• EXERCISE DATA:
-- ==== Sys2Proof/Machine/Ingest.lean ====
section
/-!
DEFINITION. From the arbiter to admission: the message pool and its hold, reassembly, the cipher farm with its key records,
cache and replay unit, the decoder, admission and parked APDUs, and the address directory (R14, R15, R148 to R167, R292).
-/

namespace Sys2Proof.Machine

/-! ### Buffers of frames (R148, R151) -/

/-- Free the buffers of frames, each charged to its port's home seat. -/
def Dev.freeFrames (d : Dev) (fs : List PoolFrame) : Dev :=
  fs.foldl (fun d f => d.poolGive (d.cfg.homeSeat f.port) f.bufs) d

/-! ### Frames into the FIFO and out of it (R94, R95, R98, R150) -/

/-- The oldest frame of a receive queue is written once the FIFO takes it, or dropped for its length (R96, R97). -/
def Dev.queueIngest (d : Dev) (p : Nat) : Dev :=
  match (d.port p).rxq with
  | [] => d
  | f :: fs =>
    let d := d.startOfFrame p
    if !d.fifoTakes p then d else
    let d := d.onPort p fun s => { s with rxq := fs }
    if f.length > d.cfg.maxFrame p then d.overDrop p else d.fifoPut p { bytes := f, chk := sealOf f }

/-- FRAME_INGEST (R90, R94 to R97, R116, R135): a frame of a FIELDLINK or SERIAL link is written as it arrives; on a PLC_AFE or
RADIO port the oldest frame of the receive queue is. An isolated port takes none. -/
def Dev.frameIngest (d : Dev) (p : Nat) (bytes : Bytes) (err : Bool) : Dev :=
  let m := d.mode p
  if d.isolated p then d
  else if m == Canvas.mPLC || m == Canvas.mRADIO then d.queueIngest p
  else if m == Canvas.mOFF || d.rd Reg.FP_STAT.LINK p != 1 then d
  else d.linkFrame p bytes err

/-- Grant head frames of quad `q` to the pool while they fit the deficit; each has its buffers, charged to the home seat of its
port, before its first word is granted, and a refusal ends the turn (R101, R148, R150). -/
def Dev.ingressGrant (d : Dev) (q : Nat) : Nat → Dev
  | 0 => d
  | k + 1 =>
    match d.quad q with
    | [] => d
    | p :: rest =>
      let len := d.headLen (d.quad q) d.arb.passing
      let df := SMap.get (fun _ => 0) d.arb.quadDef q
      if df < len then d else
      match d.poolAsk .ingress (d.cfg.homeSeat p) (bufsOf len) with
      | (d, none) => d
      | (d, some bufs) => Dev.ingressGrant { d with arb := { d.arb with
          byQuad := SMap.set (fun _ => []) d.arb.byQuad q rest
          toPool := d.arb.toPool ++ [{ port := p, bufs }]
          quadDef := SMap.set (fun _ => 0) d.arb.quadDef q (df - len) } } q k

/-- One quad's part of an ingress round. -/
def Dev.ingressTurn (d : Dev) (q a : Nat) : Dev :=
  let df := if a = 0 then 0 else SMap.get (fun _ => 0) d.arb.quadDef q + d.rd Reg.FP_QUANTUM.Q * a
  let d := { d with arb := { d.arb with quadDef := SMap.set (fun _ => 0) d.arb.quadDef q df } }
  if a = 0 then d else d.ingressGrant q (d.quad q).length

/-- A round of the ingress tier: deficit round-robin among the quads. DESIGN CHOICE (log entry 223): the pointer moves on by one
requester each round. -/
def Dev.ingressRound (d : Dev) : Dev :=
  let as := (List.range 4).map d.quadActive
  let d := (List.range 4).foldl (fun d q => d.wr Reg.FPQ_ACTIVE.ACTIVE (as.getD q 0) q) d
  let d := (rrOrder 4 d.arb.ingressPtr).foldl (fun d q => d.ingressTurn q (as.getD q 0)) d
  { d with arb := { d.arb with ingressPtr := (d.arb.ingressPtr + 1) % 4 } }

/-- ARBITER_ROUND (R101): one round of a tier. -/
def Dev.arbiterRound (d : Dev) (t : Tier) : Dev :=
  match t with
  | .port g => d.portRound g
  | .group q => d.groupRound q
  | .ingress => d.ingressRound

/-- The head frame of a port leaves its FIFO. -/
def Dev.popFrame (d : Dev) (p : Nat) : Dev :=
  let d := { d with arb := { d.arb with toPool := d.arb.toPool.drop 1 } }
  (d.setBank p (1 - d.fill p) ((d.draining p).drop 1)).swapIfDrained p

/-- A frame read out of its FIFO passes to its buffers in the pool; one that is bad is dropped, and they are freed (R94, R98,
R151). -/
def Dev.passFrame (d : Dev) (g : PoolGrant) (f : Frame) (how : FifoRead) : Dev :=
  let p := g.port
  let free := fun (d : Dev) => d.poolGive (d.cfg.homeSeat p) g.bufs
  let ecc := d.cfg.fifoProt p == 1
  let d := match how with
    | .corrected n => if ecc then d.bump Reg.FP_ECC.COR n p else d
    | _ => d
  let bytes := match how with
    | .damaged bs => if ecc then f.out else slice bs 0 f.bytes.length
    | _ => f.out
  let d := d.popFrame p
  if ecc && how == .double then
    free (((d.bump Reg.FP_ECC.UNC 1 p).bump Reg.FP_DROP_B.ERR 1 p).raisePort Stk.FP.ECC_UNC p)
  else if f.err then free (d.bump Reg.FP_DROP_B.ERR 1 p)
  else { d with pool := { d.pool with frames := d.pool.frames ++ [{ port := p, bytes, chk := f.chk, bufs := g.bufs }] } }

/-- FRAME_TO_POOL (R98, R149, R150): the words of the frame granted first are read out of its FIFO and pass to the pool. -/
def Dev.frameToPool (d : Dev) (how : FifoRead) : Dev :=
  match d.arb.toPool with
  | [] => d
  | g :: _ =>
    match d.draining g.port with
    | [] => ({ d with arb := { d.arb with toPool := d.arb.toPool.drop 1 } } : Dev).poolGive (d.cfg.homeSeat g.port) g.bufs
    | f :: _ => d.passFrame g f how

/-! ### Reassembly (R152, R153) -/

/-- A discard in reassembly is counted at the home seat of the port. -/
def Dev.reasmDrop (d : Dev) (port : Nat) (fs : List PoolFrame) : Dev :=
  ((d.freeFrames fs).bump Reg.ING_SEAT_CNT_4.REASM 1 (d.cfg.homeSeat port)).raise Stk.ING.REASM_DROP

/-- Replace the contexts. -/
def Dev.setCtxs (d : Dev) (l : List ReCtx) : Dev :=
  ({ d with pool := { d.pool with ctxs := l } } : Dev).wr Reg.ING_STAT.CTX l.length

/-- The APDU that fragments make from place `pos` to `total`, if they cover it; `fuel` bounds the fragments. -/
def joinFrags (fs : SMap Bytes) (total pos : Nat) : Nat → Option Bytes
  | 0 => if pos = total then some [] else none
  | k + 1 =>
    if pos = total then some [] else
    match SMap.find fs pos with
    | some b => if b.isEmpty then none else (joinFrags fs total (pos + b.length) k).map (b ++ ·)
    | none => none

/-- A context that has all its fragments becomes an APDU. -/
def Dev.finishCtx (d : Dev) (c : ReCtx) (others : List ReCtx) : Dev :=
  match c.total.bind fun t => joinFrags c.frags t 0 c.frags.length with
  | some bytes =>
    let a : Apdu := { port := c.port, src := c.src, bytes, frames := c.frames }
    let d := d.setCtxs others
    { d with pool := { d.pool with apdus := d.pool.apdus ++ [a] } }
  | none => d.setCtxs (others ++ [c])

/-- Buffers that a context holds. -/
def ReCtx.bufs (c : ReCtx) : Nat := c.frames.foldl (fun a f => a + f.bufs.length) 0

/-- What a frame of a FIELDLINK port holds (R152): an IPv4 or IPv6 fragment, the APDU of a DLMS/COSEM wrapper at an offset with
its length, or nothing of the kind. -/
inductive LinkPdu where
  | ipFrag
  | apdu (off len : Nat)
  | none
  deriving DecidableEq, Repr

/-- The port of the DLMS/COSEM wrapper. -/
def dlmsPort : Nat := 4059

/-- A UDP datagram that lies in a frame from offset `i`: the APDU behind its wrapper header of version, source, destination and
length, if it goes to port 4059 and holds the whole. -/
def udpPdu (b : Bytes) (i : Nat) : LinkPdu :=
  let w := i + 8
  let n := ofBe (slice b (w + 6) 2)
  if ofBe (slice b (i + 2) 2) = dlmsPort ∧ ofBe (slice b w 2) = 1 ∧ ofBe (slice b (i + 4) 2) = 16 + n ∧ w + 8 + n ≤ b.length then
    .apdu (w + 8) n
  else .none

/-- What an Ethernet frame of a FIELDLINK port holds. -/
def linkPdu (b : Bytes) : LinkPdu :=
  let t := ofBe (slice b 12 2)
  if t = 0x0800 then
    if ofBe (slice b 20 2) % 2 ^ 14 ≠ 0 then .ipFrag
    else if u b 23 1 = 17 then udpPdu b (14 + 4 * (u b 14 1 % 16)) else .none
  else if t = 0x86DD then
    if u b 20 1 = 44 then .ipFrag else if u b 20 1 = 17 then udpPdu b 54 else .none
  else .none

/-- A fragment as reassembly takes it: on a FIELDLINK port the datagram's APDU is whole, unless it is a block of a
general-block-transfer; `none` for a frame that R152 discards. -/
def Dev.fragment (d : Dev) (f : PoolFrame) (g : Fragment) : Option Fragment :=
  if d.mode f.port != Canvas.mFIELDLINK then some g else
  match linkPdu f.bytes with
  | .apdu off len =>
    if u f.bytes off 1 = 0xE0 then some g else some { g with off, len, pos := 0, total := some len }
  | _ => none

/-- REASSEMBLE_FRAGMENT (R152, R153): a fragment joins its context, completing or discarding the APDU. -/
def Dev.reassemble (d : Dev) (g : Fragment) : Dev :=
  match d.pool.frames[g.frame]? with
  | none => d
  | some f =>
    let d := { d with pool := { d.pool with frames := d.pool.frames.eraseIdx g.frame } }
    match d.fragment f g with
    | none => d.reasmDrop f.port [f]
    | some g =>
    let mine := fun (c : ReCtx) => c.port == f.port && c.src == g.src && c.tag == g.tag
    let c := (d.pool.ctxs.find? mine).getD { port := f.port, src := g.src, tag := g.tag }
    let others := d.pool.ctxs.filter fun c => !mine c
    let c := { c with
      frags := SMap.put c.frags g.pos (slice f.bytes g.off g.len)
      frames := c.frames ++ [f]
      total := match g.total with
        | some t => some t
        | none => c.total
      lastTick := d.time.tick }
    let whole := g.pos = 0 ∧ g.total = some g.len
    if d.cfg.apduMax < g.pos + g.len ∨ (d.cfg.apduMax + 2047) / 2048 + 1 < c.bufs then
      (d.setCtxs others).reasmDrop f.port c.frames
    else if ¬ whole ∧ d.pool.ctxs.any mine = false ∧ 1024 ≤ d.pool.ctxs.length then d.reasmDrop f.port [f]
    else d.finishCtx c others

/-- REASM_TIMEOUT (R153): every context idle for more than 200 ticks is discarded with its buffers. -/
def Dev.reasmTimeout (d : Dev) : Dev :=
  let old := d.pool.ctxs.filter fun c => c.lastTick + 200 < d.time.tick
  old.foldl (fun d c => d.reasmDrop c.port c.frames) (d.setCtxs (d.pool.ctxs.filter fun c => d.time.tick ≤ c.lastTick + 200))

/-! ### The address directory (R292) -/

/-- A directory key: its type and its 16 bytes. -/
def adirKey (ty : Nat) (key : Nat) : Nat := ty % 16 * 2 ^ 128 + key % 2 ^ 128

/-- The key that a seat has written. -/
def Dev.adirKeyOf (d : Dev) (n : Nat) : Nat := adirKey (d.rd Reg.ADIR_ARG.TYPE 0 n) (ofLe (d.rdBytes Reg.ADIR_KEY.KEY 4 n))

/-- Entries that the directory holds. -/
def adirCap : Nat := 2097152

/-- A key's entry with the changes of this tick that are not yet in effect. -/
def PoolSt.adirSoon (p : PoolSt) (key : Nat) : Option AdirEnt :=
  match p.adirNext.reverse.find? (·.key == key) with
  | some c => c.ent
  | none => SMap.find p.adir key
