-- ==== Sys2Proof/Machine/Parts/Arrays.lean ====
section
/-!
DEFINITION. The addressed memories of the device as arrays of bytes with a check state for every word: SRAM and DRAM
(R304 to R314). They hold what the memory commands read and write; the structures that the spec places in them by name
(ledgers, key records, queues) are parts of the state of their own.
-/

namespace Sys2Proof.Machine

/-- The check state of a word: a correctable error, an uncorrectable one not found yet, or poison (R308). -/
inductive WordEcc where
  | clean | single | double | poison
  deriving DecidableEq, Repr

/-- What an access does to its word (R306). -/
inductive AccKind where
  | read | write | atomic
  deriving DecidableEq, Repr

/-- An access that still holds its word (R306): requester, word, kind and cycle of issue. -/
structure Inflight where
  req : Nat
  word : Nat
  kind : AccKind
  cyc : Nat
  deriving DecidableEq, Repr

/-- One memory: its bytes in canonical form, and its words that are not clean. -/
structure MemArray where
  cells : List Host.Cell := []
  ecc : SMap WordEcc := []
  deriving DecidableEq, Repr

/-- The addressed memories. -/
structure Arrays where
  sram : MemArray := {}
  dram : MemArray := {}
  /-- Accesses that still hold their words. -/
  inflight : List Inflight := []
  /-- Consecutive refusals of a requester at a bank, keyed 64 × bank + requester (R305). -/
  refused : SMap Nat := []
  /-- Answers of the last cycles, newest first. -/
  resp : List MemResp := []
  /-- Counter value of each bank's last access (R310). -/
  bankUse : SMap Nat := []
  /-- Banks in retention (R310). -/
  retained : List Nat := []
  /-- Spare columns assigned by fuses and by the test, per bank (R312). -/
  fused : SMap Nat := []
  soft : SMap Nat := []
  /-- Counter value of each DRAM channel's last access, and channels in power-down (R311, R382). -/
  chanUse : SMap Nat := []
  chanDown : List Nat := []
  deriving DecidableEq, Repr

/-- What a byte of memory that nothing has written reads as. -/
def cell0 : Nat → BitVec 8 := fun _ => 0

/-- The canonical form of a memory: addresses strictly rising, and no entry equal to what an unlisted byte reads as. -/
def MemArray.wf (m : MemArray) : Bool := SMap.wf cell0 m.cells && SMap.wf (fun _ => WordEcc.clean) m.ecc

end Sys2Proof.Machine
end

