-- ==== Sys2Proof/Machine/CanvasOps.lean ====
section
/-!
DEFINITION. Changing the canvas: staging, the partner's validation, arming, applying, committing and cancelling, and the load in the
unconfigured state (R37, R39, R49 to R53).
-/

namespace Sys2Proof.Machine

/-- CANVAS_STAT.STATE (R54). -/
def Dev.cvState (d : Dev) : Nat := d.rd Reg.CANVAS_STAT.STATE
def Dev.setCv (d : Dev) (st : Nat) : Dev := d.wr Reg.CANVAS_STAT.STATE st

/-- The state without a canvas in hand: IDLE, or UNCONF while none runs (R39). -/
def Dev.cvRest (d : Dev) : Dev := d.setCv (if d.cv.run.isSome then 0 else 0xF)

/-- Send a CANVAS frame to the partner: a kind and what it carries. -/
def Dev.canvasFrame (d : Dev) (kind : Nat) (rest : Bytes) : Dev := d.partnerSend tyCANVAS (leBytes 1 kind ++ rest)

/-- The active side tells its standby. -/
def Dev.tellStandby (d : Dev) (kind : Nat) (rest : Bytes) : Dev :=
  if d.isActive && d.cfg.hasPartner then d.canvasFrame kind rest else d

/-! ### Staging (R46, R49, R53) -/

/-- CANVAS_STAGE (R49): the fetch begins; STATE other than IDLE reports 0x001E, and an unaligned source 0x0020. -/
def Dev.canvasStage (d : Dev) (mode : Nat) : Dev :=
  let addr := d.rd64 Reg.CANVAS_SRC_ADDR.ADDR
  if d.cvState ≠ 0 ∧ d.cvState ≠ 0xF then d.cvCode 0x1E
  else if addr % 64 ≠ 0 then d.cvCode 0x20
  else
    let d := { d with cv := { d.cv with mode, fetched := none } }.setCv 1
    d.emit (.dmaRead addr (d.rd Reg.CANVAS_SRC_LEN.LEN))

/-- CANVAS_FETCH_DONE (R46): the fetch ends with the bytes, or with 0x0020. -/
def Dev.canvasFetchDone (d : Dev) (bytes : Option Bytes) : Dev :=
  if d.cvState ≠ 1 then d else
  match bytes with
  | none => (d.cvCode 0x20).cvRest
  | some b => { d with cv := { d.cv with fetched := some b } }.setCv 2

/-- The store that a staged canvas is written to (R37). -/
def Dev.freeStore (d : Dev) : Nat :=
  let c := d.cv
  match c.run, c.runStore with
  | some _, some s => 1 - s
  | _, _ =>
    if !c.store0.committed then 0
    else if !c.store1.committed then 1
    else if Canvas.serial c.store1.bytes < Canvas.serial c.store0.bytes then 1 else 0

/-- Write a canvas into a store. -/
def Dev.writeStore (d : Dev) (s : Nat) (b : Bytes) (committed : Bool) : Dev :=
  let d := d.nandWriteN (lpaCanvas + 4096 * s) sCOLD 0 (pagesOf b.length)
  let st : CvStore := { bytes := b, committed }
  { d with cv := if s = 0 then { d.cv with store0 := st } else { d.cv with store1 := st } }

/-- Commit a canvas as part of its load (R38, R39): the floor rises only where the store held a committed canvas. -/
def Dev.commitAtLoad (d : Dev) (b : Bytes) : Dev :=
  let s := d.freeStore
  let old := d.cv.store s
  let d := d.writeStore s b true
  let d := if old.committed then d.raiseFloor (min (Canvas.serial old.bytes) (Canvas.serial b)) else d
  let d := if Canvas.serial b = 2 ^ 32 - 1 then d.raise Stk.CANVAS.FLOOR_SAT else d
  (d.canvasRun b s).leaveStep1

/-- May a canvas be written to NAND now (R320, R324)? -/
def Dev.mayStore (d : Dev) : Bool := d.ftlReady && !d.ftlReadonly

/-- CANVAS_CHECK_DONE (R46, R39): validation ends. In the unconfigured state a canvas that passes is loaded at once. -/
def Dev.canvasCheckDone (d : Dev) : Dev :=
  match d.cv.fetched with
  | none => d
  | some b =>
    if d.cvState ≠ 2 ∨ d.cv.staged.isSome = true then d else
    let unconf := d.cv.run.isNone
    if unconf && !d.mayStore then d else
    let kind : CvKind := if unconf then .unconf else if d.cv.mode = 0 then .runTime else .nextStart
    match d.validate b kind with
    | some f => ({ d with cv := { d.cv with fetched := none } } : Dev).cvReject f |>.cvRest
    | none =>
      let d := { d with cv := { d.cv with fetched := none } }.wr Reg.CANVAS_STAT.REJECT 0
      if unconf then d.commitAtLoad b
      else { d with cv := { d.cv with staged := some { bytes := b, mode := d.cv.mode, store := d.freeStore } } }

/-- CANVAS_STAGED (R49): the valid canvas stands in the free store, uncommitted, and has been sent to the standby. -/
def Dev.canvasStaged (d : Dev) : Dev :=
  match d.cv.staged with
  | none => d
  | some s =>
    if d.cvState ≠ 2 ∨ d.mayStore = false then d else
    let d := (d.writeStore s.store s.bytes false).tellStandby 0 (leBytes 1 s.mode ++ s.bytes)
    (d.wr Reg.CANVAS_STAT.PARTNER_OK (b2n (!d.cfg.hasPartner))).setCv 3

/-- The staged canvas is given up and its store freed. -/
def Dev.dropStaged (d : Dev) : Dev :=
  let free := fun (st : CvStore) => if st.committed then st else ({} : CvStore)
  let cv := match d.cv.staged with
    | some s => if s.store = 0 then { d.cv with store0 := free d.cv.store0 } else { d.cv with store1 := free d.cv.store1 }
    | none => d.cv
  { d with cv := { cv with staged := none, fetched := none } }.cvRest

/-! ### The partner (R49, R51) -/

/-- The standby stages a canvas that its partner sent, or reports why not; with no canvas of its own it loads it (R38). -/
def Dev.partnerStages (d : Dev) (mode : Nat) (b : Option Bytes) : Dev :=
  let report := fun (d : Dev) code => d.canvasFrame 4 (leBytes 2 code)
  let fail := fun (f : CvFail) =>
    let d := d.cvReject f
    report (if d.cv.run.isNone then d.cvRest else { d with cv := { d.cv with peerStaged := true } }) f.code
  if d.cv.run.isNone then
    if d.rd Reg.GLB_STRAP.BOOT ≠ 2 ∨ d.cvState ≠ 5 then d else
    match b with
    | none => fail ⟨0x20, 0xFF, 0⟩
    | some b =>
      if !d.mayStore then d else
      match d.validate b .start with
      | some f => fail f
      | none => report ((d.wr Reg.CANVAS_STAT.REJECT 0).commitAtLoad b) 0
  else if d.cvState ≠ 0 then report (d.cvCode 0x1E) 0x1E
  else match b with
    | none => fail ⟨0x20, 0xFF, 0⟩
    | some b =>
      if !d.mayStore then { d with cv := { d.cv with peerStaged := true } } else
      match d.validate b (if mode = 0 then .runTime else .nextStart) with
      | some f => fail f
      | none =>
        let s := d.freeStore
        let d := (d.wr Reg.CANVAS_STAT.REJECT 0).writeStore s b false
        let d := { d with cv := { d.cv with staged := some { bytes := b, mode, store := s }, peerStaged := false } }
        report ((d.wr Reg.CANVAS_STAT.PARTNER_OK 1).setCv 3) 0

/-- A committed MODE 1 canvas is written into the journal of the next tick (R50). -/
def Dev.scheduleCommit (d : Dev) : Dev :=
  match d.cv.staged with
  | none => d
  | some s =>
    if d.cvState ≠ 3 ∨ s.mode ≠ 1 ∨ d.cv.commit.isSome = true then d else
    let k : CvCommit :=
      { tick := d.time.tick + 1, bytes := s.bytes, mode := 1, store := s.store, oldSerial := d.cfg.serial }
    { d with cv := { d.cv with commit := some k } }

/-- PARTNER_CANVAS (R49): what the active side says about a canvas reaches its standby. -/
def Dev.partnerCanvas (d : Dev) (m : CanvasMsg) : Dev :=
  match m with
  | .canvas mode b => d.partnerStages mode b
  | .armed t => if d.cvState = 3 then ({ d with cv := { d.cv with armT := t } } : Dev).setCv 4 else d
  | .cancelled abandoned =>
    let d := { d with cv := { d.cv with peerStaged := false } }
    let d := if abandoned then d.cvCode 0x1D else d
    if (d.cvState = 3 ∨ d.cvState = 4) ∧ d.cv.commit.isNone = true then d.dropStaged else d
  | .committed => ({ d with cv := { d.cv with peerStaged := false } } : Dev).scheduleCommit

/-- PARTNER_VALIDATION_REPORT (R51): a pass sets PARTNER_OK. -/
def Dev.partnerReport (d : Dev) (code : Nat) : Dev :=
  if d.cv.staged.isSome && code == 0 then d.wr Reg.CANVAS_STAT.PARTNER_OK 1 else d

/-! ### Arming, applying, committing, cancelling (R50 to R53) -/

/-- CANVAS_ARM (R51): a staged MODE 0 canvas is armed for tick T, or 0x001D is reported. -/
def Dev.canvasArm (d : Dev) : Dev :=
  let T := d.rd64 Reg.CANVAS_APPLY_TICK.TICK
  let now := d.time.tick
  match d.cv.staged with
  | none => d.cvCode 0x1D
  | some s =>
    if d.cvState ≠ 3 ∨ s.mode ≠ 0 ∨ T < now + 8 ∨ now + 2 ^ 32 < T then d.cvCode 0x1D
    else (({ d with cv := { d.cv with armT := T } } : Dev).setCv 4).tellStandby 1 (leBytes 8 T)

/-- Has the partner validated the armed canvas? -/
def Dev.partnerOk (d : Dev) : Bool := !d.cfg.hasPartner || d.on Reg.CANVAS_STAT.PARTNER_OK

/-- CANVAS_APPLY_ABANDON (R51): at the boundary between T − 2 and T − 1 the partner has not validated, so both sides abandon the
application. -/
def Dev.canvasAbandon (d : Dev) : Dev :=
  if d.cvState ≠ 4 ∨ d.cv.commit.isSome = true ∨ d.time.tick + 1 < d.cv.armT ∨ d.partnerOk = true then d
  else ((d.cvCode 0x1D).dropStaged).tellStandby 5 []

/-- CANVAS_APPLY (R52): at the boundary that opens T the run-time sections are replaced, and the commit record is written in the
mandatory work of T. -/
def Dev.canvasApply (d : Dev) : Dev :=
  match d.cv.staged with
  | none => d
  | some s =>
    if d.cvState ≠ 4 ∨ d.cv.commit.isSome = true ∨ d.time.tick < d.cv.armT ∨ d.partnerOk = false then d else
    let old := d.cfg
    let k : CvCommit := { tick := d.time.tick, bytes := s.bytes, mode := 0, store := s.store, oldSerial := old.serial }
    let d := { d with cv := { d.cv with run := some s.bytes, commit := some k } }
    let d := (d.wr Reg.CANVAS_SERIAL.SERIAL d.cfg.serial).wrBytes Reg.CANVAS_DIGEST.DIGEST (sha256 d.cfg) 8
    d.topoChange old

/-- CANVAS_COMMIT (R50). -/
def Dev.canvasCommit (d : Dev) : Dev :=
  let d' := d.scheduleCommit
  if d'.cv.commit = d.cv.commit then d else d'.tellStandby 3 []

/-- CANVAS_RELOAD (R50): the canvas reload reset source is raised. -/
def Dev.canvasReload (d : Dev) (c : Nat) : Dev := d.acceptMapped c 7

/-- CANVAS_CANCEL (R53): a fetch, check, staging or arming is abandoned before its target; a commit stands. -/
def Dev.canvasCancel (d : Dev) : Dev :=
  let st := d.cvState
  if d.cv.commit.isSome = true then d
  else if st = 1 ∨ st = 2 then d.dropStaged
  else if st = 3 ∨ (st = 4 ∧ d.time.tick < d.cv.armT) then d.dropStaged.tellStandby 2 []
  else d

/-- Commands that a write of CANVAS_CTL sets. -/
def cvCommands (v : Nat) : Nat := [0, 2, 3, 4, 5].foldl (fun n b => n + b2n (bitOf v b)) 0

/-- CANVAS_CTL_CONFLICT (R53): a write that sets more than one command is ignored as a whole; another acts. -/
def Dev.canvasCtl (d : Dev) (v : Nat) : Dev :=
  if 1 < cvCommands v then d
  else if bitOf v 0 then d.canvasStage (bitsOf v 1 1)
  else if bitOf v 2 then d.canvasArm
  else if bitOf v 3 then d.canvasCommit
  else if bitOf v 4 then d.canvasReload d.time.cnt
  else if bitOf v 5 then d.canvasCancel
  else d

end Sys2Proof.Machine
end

• ASSIGNMENT: List every line above that holds the word "reads".

• PROBLEM SOLUTION:
/-- What a byte of memory that nothing has written reads as. -/
/-- The canonical form of a memory: addresses strictly rising, and no entry equal to what an unlisted byte reads as. -/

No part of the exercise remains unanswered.